Saturday, March 30, 2024

Easter- So What?


What's wrong with this picture? Well, a number of things, but let us admit that it is not intended to be a photo-accurate depiction of Jesus exiting his tomb on the first Easter morning almost 2,000 years ago. It's obviously simply intended to illustrate the central claim of Christianity: that Jesus of Nazareth, having been crucified to death (here's why) on Friday and entombed late that afternoon, was raised from death by the power of God on Sunday morning.

Back to the picture. My friends know I am a stickler for accuracy. First, there is no passage in the Gospels that describe Jesus exiting the tomb. He was laid in the tomb on Friday. The stone was rolled across the entrance to seal the tomb. On Sunday the women, friends of his and his mother, went to the tomb and found the stone rolled away and the tomb empty. The stone was not rolled away for Jesus's exit, but for the women's convenience so they could enter easily.

What the women saw inside were Jesus's grave wrappings, lying exactly as if the corpse within had simply vanished inside them. John's Gospel records, "the cloth that had been on Jesus’ head [was] not lying with the linen wrappings but rolled up in a place by itself."

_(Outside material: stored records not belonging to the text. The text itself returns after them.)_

-- ==== Sys2Proof/Syntax.lean ====
section
/-!
DEFINITION. The instructions (one constructor per row of spec/opcode_table.json, named after the identifiers of
30_encoding.md R70) and the commands of the core boundary (45_host_interface.md R171).
-/

namespace Sys2Proof

/-- The 34 instructions of 30_encoding.md R65, in the order of its table. `x` and `y` are register numbers, `nn` an
8-bit immediate, `nnn` a 12-bit address, `n` a row count 0 to 15 (R61, R63). -/
inductive Instr where
  /-- `00E0` CLS: 43_display.md R140. -/
  | cls
  /-- `00EE` RET: 40_control_transfer.md R80. -/
  | ret
  /-- `1NNN` JP nnn: 40_control_transfer.md R81. -/
  | jp (nnn : BitVec 12)
  /-- `2NNN` CALL nnn: 40_control_transfer.md R82. -/
  | call (nnn : BitVec 12)
  /-- `3XNN` SE Vx, nn: 40_control_transfer.md R83. -/
  | seImm (x : Reg) (nn : Byte)
  /-- `4XNN` SNE Vx, nn: 40_control_transfer.md R84. -/
  | sneImm (x : Reg) (nn : Byte)
  /-- `5XY0` SE Vx, Vy: 40_control_transfer.md R85. -/
  | seReg (x y : Reg)
  /-- `6XNN` LD Vx, nn: 41_load_alu.md R100. -/
  | ldImm (x : Reg) (nn : Byte)
  /-- `7XNN` ADD Vx, nn: 41_load_alu.md R101. -/
  | addImm (x : Reg) (nn : Byte)
  /-- `8XY0` LD Vx, Vy: 41_load_alu.md R102. -/
  | ldReg (x y : Reg)
  /-- `8XY1` OR Vx, Vy: 41_load_alu.md R103. -/
  | orReg (x y : Reg)
  /-- `8XY2` AND Vx, Vy: 41_load_alu.md R104. -/
  | andReg (x y : Reg)
  /-- `8XY3` XOR Vx, Vy: 41_load_alu.md R105. -/
  | xorReg (x y : Reg)
  /-- `8XY4` ADD Vx, Vy: 41_load_alu.md R106. -/
  | addReg (x y : Reg)
  /-- `8XY5` SUB Vx, Vy: 41_load_alu.md R107. -/
  | sub (x y : Reg)
  /-- `8XY6` SHR Vx: 41_load_alu.md R108. Field `y` is part of the word and names nothing (R62). -/
  | shr (x y : Reg)
  /-- `8XY7` SUBN Vx, Vy: 41_load_alu.md R109. -/
  | subn (x y : Reg)
  /-- `8XYE` SHL Vx: 41_load_alu.md R110. Field `y` is part of the word and names nothing (R62). -/
  | shl (x y : Reg)
  /-- `9XY0` SNE Vx, Vy: 40_control_transfer.md R86. -/
  | sneReg (x y : Reg)
  /-- `ANNN` LD I, nnn: 42_index_memory.md R120. -/
  | ldI (nnn : BitVec 12)
  /-- `BNNN` JP V0, nnn: 40_control_transfer.md R87. -/
  | jpV0 (nnn : BitVec 12)
  /-- `CXNN` RND Vx, nn: 41_load_alu.md R111. -/
  | rnd (x : Reg) (nn : Byte)
  /-- `DXYN` DRW Vx, Vy, n: 43_display.md R141. -/
  | drw (x y : Reg) (n : Fin 16)
  /-- `EX9E` SKP Vx: 44_timers_keypad.md R150. -/
  | skp (x : Reg)
  /-- `EXA1` SKNP Vx: 44_timers_keypad.md R151. -/
  | sknp (x : Reg)
  /-- `FX07` LD Vx, DT: 44_timers_keypad.md R152. -/
  | ldVxDt (x : Reg)
  /-- `FX0A` LD Vx, K: 44_timers_keypad.md R153. -/
  | ldVxK (x : Reg)
  /-- `FX15` LD DT, Vx: 44_timers_keypad.md R154. -/
  | ldDtVx (x : Reg)
  /-- `FX18` LD ST, Vx: 44_timers_keypad.md R155. -/
  | ldStVx (x : Reg)
  /-- `FX1E` ADD I, Vx: 42_index_memory.md R121. -/
  | addI (x : Reg)
  /-- `FX29` LD F, Vx: 42_index_memory.md R122. -/
  | ldF (x : Reg)
  /-- `FX33` LD B, Vx: 42_index_memory.md R123. -/
  | ldB (x : Reg)
  /-- `FX55` LD [I], Vx: 42_index_memory.md R124. -/
  | ldMemVx (x : Reg)
  /-- `FX65` LD Vx, [I]: 42_index_memory.md R125. -/
  | ldVxMem (x : Reg)
  deriving DecidableEq, Repr

/-- The seven commands by which the host drives the core (45_host_interface.md R171). The index of SETKEY and the bytes
of LOAD are as the host gives them: WellFormed.lean states the two preconditions of the contract (R173, R176). -/
inductive Command where
  /-- RESET: 45_host_interface.md R172, 70_reset_and_hazards.md R220. -/
  | reset
  /-- LOAD: 45_host_interface.md R173. -/
  | load (bytes : List Byte)
  /-- STEP with the step's 8-bit random input: 45_host_interface.md R174, 10_state.md R24. -/
  | step (rnd : Byte)
  /-- TICK: 45_host_interface.md R175. -/
  | tick
  /-- SETKEY: 45_host_interface.md R176. -/
  | setKey (index : Nat) (pressed : Bool)
  /-- FB_SNAPSHOT: 45_host_interface.md R177. -/
  | fbSnapshot
  /-- DUMP_MEMORY: 45_host_interface.md R178. -/
  | dumpMemory
  deriving DecidableEq, Repr

end Sys2Proof
end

Romans aimed for maximum deterrent effect in crucifixion. Inflicting humiliation was part of the package. They stripped the condemned entirely naked before they nailed them to the cross. Jesus was naked when his friends took him down from the cross. They tried to clean his terribly-savaged corpse (whipped nearly to death by the Romans before crucifixion) and apply funereal spices before the onset of the Sabbath at sundown. They didn't finish. So they covered Jesus's face with a cloth, about the size of a modern hand towel, wrapped his body with a large cloth and then looped a long strip of cloth around the outside (probably torn from the side of the large cloth), loosely so that removing it would be easy on Sunday morning, when the women would return to finish applying the spices.

So however Jesus exited the tomb, he came out naked, certainly not clothed in a Clorox-clean robe. We know this because John says the Christ, arisen,
... said to her [Mary Magdalene], "Woman, why are you weeping? Whom are you looking for?"

Supposing him to be the gardener, she said to him, "Sir, if you have carried him away, tell me where you have laid him, and I will take him away."
So somewhere, perhaps, a gardener was going to get to work later and wonder had happened to his work clothes.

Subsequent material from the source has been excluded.